[Stored entries]
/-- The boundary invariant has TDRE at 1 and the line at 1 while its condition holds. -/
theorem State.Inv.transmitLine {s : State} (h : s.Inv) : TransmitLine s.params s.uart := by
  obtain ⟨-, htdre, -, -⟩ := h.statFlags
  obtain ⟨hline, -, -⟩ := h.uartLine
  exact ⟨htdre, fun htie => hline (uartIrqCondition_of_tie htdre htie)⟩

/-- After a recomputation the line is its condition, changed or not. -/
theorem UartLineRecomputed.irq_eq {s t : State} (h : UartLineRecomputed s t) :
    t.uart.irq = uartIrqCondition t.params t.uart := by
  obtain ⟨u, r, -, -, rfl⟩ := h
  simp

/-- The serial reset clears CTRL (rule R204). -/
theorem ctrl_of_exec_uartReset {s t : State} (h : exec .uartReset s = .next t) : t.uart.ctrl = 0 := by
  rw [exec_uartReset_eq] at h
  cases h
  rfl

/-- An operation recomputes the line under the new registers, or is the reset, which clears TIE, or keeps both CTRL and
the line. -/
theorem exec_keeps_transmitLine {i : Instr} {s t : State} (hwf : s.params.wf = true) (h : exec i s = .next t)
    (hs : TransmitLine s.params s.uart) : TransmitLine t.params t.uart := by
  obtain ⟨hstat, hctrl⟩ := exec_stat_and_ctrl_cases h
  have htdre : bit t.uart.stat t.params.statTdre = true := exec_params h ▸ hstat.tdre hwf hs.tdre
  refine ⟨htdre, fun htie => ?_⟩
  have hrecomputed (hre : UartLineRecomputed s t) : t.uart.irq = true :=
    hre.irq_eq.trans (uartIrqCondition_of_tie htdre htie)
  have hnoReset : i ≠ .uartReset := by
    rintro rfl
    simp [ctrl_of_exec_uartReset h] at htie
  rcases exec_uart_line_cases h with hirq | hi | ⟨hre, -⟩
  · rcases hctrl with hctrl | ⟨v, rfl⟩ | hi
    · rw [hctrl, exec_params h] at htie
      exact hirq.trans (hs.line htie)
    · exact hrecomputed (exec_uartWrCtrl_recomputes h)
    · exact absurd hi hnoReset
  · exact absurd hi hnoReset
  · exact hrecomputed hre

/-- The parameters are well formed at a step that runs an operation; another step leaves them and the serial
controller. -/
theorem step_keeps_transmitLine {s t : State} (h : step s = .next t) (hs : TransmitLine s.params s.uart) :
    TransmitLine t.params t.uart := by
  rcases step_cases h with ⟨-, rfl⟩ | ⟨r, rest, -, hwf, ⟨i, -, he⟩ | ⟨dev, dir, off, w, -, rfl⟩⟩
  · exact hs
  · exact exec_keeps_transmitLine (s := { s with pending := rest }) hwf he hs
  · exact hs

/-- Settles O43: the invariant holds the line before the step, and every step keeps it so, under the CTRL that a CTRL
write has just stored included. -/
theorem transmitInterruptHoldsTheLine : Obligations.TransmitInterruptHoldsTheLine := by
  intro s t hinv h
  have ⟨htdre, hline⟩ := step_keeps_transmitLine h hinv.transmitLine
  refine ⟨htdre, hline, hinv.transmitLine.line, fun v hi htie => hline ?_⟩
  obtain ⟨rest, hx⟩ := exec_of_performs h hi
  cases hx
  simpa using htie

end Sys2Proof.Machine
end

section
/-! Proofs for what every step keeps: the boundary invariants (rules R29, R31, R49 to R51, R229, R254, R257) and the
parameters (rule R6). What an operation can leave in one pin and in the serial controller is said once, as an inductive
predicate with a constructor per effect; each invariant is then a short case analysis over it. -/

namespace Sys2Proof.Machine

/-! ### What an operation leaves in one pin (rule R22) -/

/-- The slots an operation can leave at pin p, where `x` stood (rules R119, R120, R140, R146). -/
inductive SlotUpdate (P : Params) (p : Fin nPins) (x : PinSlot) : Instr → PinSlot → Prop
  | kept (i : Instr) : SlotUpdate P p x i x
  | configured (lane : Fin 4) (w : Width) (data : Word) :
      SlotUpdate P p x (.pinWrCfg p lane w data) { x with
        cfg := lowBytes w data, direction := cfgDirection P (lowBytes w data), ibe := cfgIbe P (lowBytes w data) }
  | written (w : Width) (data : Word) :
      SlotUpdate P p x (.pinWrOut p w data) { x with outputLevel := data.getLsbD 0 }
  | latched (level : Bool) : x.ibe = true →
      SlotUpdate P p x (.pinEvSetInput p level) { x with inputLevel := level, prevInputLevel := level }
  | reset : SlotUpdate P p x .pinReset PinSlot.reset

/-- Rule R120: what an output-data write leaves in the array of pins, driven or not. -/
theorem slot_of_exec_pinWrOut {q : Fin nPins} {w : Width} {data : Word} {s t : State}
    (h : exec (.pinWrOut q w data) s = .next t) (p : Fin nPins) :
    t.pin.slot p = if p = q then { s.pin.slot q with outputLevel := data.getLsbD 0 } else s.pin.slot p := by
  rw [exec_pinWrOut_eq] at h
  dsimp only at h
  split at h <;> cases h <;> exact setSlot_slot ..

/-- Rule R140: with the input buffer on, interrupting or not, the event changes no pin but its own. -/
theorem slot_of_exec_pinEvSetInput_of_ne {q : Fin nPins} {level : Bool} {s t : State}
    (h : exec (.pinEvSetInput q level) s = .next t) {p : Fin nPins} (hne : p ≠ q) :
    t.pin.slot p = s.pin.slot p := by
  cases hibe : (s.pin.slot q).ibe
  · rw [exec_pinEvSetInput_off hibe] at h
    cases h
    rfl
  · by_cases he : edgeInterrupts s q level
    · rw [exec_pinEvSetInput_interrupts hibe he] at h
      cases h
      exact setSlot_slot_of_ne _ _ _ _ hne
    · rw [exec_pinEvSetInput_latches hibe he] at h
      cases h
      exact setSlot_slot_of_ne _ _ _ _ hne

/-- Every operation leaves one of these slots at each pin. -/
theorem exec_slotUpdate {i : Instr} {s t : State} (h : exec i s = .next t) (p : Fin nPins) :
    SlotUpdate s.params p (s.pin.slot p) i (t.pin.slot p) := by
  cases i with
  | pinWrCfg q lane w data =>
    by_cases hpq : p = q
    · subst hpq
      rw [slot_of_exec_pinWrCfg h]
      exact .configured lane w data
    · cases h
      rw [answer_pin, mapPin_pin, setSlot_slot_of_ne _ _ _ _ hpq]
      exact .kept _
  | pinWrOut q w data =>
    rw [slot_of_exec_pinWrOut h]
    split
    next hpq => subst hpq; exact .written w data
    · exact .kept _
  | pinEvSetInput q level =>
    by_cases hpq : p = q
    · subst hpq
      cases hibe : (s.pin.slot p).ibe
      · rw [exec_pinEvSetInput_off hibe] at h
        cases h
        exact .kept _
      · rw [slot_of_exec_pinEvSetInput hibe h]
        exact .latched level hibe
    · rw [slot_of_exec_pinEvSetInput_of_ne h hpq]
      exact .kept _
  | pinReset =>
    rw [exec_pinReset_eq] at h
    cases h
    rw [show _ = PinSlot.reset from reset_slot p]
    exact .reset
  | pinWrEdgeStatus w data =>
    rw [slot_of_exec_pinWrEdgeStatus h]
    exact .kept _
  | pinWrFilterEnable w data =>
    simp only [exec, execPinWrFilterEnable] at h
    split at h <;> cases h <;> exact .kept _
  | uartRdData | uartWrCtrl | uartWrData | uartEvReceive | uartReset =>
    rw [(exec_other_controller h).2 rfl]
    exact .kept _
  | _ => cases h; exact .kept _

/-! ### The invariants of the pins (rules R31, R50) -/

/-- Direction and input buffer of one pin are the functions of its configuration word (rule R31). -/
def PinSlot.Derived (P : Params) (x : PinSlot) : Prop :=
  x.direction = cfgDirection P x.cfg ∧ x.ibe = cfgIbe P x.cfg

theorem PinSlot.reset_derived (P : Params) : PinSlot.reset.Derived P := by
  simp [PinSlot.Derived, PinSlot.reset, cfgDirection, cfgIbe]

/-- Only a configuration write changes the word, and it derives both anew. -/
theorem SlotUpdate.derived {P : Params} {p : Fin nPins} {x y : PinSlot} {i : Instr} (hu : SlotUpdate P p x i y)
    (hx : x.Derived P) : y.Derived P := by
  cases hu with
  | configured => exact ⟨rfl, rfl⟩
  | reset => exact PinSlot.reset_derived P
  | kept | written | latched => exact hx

- _What is required_:
Could you return all lines from the records that include the word "hline"?

- _Answer to this problem_:
  obtain ⟨hline, -, -⟩ := h.uartLine
  exact ⟨htdre, fun htie => hline (uartIrqCondition_of_tie htdre htie)⟩
  have ⟨htdre, hline⟩ := step_keeps_transmitLine h hinv.transmitLine
  refine ⟨htdre, hline, hinv.transmitLine.line, fun v hi htie => hline ?_⟩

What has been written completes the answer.